TASK GOAL. Although the data below holds other lines too, output only those from the line with "def worn : State" up to and including the line with "solve begins. -/", exactly as they appear.

Collected data entries
--

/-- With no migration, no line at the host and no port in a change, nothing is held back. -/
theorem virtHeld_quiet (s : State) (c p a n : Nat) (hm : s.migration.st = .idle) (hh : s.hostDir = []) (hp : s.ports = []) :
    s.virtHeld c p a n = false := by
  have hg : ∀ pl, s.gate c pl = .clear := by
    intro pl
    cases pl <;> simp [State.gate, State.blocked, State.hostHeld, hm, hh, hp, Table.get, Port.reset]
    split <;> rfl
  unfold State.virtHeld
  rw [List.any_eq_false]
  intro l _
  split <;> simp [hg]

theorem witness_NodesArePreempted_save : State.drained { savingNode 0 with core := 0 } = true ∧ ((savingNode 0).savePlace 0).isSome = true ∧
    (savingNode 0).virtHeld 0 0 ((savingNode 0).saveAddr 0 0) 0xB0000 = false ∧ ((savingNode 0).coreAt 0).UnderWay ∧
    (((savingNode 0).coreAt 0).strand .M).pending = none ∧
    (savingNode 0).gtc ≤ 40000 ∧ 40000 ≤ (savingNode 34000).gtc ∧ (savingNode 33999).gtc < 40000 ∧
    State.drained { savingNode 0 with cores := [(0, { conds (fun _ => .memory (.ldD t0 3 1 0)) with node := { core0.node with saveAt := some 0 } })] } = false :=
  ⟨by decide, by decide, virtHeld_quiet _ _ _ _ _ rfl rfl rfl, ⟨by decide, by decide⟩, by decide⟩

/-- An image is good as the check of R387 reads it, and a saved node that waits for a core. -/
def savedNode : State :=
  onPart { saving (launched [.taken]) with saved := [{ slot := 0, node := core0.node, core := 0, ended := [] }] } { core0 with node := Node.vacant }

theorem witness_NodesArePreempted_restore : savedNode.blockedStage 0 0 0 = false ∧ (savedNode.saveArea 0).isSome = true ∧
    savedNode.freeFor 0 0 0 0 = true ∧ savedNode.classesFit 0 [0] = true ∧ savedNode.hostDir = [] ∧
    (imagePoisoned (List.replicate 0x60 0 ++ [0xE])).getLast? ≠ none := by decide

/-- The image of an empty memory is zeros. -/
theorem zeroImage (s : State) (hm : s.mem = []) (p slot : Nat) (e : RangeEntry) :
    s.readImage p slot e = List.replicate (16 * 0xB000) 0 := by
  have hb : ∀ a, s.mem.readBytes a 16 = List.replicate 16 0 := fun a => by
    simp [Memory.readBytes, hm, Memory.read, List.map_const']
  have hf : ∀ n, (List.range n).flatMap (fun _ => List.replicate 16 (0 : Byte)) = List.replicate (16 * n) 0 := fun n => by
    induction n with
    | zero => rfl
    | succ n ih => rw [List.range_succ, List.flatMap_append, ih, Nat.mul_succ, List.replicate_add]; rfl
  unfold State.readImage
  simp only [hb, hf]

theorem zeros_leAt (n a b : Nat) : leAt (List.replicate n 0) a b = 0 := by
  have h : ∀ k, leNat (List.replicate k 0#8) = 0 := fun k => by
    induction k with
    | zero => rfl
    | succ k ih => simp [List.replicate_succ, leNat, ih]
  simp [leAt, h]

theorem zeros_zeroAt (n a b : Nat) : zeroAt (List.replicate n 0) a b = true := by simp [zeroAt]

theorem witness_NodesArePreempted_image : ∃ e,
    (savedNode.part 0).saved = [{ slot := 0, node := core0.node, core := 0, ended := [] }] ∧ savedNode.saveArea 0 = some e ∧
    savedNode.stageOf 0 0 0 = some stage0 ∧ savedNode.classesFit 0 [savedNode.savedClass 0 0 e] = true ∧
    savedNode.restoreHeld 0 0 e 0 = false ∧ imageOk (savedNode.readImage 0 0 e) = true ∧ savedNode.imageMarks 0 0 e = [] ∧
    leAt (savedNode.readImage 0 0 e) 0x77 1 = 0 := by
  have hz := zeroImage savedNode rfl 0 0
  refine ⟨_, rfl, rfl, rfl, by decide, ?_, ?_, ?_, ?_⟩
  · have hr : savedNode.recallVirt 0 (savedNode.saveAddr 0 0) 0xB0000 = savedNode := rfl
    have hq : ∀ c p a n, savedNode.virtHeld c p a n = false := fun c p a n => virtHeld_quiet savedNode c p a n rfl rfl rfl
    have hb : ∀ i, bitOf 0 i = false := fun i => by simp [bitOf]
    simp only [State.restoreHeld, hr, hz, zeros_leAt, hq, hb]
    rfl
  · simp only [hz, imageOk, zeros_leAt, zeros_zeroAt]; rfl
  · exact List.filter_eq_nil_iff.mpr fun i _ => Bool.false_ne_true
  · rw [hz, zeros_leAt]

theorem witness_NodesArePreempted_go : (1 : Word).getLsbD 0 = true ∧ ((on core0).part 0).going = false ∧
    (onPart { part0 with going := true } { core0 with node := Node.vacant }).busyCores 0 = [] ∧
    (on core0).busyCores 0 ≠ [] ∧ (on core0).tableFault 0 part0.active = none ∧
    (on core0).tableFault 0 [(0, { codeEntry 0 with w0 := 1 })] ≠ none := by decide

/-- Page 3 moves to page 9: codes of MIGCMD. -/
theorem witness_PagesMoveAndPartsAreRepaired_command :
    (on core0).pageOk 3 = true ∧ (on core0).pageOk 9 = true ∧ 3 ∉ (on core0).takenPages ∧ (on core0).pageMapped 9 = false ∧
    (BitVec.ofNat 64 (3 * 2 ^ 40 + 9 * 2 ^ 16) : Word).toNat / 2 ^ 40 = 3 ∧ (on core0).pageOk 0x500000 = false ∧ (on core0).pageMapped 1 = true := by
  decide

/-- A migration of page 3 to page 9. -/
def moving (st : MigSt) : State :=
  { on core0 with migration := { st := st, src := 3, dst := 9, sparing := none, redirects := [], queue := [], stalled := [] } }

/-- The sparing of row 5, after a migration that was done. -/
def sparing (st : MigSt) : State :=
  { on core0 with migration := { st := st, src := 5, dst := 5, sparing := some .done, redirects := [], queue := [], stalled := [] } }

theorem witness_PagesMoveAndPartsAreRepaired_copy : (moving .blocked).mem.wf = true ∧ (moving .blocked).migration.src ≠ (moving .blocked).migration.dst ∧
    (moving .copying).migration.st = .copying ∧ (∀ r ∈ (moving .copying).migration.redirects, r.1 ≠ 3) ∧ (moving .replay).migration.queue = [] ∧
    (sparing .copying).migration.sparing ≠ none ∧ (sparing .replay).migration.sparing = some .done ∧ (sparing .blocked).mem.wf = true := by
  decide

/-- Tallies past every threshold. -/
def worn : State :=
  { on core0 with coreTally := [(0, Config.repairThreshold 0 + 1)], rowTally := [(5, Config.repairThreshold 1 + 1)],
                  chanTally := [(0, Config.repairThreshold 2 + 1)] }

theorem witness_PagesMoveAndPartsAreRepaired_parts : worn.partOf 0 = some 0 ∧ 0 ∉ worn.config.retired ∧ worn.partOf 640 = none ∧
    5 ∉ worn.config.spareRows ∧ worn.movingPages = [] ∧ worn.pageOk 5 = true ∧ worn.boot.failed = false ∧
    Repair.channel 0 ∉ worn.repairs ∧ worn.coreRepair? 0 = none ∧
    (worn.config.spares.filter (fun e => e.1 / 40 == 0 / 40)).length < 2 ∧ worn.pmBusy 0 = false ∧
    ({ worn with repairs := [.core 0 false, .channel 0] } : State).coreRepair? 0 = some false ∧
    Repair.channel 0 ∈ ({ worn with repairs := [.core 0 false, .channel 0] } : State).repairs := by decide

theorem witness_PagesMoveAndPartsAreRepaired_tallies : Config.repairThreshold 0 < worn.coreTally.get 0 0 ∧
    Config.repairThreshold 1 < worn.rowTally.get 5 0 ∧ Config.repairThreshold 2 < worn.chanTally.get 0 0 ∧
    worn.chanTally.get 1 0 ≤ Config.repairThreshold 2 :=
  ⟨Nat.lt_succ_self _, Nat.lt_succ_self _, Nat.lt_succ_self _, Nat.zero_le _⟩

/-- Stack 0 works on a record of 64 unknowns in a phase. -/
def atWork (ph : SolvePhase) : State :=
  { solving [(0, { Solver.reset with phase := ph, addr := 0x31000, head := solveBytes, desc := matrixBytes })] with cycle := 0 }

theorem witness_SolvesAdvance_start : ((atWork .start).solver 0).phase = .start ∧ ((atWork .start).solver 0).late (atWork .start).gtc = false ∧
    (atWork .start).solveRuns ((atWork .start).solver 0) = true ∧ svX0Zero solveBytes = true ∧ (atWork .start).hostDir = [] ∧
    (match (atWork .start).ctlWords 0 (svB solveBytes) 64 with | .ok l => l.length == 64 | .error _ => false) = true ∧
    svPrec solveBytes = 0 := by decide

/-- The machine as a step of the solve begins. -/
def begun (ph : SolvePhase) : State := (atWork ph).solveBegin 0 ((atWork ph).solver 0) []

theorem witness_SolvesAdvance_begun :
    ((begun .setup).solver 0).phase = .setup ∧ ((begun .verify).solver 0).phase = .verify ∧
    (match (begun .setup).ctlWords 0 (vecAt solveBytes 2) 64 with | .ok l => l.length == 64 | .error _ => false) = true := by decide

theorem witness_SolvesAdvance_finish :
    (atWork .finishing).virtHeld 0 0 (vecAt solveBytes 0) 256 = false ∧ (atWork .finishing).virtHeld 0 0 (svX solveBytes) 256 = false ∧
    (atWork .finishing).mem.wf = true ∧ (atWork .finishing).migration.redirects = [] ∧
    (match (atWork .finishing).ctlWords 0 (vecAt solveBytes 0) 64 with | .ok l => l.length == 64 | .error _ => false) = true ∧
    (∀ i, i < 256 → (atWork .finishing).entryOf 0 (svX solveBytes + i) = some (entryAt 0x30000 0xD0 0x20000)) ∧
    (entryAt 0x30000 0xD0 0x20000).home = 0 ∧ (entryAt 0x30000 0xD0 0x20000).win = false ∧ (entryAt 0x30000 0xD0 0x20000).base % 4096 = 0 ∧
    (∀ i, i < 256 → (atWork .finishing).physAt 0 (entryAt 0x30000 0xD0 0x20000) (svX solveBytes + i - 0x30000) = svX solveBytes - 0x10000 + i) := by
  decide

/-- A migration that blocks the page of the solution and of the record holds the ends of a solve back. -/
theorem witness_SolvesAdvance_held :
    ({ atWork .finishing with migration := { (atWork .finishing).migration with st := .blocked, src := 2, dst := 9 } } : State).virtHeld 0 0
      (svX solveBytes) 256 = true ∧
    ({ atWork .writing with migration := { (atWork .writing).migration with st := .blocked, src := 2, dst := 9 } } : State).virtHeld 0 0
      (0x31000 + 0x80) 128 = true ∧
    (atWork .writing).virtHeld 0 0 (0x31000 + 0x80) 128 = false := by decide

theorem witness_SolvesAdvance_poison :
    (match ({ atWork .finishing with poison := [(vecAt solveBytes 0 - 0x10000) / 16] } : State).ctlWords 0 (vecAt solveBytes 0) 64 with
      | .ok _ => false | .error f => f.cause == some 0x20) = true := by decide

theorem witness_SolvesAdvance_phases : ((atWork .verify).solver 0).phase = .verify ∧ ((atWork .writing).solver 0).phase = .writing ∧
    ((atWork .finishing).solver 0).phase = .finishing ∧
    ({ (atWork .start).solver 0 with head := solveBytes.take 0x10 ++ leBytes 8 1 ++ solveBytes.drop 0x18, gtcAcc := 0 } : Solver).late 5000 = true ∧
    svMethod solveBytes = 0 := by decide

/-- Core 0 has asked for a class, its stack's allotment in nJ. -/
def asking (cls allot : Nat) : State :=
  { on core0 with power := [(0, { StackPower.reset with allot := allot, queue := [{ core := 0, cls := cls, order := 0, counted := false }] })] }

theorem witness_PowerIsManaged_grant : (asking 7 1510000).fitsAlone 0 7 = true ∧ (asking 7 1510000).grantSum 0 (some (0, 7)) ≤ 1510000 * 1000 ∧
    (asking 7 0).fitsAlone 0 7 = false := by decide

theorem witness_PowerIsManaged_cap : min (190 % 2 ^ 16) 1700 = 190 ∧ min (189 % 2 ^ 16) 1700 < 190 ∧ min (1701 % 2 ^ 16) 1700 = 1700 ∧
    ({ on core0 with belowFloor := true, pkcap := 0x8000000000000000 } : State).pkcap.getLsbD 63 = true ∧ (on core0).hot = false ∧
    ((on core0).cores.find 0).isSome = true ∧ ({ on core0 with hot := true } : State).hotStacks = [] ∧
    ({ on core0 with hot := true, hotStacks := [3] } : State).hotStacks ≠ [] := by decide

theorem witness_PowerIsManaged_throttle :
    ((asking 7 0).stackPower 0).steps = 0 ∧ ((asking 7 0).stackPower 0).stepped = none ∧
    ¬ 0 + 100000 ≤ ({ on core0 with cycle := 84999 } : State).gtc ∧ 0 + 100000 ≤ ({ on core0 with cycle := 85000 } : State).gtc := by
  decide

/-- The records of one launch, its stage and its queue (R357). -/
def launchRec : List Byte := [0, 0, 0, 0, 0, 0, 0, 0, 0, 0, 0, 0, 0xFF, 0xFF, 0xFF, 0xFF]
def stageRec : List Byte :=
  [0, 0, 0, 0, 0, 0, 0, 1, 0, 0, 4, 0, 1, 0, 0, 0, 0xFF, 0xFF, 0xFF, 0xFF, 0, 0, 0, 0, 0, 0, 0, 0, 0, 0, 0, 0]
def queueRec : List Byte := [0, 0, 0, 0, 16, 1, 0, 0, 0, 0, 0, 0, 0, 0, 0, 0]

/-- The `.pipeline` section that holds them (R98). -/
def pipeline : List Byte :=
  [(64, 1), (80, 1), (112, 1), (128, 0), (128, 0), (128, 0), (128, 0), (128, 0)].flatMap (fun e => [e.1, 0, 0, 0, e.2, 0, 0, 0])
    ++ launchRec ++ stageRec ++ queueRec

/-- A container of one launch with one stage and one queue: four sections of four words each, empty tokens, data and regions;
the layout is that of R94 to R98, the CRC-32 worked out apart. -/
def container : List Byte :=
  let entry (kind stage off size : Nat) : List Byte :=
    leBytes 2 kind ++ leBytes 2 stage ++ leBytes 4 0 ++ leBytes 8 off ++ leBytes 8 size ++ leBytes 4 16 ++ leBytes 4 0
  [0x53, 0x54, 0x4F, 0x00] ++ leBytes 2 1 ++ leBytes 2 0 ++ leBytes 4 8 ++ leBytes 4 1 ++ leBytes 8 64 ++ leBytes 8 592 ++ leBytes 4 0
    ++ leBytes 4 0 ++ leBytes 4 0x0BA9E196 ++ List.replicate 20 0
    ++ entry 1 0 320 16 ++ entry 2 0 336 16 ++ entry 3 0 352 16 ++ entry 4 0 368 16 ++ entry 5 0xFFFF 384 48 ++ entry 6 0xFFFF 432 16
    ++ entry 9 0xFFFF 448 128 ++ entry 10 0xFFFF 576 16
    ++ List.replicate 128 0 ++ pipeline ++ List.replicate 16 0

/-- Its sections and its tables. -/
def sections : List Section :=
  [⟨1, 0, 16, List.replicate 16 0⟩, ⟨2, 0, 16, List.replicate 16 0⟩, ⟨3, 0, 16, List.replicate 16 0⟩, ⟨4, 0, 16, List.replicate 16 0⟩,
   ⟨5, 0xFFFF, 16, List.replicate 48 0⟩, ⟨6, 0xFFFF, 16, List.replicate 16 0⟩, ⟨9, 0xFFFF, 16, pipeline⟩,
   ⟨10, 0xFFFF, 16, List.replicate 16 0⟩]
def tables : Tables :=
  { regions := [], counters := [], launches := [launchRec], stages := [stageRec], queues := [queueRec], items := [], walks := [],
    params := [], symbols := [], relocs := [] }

--

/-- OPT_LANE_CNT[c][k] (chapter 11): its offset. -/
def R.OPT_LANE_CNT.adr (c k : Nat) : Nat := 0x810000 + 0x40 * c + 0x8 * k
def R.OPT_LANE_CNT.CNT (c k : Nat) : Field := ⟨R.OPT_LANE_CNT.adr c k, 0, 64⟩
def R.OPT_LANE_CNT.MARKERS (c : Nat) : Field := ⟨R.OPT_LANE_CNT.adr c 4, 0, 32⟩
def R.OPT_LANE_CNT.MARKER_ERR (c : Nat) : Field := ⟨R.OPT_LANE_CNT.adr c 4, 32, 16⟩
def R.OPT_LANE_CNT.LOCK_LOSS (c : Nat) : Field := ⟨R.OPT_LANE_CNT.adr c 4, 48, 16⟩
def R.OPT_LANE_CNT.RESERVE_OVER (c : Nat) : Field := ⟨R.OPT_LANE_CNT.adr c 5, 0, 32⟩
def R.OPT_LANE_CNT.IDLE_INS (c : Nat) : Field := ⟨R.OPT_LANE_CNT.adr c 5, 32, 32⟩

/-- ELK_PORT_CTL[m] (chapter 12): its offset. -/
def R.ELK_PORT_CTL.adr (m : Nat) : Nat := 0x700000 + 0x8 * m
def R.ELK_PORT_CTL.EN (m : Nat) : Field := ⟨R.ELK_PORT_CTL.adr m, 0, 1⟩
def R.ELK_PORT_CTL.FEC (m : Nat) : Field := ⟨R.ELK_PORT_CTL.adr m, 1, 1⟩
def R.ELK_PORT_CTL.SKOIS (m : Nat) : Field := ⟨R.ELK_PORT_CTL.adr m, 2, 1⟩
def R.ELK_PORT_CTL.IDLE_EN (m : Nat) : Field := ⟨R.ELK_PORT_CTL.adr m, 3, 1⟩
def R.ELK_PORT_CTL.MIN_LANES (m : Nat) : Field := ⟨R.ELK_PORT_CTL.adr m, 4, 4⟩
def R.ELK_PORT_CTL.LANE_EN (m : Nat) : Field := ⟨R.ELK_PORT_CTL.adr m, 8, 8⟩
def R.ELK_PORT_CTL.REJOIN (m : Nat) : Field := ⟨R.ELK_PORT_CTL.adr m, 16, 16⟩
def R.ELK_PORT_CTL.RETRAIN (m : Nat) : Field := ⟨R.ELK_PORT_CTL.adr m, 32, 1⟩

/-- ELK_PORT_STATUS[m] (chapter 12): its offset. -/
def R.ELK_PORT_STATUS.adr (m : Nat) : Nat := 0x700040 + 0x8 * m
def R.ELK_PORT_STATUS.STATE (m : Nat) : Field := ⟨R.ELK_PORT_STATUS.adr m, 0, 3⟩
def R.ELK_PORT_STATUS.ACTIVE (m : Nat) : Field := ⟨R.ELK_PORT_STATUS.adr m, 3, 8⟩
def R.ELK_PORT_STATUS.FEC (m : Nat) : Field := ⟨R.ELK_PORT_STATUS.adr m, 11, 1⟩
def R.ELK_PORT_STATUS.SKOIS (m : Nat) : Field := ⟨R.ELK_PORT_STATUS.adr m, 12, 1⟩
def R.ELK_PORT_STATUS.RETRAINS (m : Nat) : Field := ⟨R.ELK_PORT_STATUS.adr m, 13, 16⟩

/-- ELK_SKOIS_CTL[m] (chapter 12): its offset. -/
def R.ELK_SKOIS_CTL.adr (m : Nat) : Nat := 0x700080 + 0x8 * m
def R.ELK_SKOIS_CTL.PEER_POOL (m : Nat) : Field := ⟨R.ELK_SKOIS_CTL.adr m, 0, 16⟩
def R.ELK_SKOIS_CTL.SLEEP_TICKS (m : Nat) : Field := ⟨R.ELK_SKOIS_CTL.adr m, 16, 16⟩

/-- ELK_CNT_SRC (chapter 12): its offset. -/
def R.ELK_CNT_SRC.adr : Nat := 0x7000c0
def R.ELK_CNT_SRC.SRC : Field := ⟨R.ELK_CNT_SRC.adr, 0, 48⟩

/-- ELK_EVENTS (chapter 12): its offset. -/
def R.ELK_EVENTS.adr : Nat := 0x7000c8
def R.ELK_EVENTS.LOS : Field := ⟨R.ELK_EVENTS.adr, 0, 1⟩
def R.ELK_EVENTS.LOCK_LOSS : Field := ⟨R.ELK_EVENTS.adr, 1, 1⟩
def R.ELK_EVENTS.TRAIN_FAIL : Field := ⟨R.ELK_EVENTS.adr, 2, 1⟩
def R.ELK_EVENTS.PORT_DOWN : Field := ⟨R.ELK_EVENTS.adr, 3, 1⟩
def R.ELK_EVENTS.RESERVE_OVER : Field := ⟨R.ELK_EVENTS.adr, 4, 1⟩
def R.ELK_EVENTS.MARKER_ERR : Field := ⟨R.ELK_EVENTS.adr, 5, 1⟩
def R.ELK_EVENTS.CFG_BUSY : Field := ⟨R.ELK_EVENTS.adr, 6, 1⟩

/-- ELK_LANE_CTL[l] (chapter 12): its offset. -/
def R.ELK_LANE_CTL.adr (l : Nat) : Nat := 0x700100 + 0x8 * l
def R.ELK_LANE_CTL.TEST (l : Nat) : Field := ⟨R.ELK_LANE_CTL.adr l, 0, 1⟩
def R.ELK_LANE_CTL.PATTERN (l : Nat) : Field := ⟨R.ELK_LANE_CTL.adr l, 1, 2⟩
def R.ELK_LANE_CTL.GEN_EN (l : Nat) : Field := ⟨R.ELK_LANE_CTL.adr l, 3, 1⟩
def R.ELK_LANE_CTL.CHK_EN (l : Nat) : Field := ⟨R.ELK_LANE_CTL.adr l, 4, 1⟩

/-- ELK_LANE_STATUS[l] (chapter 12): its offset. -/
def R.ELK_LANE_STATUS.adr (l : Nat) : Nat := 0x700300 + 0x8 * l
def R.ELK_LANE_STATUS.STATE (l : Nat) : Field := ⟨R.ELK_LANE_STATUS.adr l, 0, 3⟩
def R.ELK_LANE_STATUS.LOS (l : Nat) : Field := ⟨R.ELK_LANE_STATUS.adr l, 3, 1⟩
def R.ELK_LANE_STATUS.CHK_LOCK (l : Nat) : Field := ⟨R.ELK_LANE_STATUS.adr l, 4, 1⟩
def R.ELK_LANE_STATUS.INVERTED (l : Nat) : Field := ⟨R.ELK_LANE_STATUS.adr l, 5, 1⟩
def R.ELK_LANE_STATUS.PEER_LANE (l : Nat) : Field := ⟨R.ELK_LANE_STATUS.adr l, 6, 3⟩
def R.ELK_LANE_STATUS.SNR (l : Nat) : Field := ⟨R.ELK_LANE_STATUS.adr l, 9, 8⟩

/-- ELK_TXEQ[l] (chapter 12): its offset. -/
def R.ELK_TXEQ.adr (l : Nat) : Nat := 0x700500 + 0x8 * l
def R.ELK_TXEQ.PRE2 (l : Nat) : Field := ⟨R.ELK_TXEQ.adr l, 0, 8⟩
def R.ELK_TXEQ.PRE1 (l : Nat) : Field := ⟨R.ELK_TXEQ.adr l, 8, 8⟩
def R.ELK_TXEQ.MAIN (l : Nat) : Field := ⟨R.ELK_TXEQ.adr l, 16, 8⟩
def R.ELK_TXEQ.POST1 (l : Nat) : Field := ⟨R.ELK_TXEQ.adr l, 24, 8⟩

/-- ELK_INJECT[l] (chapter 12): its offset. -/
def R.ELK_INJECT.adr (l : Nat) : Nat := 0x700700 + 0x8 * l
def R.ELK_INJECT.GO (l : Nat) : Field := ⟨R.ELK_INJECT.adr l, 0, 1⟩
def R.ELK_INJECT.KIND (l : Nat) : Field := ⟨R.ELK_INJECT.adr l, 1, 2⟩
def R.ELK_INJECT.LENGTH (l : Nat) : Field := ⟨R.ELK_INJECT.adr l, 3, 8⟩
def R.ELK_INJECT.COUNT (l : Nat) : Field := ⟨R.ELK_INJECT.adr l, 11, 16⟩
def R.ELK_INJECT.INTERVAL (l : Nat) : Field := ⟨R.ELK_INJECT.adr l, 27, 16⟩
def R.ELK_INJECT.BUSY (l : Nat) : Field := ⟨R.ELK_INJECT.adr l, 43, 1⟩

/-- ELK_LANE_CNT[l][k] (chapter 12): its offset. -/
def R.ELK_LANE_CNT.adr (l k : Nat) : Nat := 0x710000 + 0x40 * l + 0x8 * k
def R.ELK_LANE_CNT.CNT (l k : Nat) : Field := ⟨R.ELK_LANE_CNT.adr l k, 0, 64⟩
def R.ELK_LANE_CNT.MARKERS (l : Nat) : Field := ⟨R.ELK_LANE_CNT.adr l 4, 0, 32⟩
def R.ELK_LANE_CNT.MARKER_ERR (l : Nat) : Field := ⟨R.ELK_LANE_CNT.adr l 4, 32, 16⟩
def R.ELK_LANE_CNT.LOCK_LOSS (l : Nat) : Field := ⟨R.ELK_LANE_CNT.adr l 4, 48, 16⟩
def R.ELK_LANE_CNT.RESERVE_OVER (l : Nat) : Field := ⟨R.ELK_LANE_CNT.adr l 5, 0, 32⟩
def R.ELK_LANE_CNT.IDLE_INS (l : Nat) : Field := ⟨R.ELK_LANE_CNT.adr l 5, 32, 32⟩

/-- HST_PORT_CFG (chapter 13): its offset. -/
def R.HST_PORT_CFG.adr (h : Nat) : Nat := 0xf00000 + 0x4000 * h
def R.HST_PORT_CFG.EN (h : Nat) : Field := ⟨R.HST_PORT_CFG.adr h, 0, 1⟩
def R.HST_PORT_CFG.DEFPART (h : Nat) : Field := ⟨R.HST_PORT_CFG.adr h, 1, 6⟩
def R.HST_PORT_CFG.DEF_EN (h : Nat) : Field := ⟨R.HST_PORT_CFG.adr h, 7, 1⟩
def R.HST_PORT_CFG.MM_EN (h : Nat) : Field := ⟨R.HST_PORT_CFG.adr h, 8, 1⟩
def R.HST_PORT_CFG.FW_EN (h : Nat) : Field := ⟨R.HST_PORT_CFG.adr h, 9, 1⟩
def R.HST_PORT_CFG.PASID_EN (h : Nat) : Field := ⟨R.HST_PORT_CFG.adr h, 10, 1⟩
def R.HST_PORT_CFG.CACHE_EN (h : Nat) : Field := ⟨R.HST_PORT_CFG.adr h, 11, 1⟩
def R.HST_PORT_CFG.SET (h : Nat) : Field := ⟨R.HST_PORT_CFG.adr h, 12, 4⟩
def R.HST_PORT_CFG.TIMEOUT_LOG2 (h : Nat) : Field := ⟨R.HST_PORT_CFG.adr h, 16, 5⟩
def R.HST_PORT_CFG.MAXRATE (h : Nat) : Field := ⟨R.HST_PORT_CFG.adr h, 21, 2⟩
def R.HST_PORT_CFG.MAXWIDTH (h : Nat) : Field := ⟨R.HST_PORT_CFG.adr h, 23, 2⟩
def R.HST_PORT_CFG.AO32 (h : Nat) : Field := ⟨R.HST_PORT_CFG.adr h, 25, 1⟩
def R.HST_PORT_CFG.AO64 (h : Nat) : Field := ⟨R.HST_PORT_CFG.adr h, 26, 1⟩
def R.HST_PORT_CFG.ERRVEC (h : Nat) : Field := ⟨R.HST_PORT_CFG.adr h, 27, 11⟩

--

TASK RESPONSE.
def worn : State :=
  { on core0 with coreTally := [(0, Config.repairThreshold 0 + 1)], rowTally := [(5, Config.repairThreshold 1 + 1)],
                  chanTally := [(0, Config.repairThreshold 2 + 1)] }

theorem witness_PagesMoveAndPartsAreRepaired_parts : worn.partOf 0 = some 0 ∧ 0 ∉ worn.config.retired ∧ worn.partOf 640 = none ∧
    5 ∉ worn.config.spareRows ∧ worn.movingPages = [] ∧ worn.pageOk 5 = true ∧ worn.boot.failed = false ∧
    Repair.channel 0 ∉ worn.repairs ∧ worn.coreRepair? 0 = none ∧
    (worn.config.spares.filter (fun e => e.1 / 40 == 0 / 40)).length < 2 ∧ worn.pmBusy 0 = false ∧
    ({ worn with repairs := [.core 0 false, .channel 0] } : State).coreRepair? 0 = some false ∧
    Repair.channel 0 ∈ ({ worn with repairs := [.core 0 false, .channel 0] } : State).repairs := by decide

theorem witness_PagesMoveAndPartsAreRepaired_tallies : Config.repairThreshold 0 < worn.coreTally.get 0 0 ∧
    Config.repairThreshold 1 < worn.rowTally.get 5 0 ∧ Config.repairThreshold 2 < worn.chanTally.get 0 0 ∧
    worn.chanTally.get 1 0 ≤ Config.repairThreshold 2 :=
  ⟨Nat.lt_succ_self _, Nat.lt_succ_self _, Nat.lt_succ_self _, Nat.zero_le _⟩

/-- Stack 0 works on a record of 64 unknowns in a phase. -/
def atWork (ph : SolvePhase) : State :=
  { solving [(0, { Solver.reset with phase := ph, addr := 0x31000, head := solveBytes, desc := matrixBytes })] with cycle := 0 }

theorem witness_SolvesAdvance_start : ((atWork .start).solver 0).phase = .start ∧ ((atWork .start).solver 0).late (atWork .start).gtc = false ∧
    (atWork .start).solveRuns ((atWork .start).solver 0) = true ∧ svX0Zero solveBytes = true ∧ (atWork .start).hostDir = [] ∧
    (match (atWork .start).ctlWords 0 (svB solveBytes) 64 with | .ok l => l.length == 64 | .error _ => false) = true ∧
    svPrec solveBytes = 0 := by decide

/-- The machine as a step of the solve begins. -/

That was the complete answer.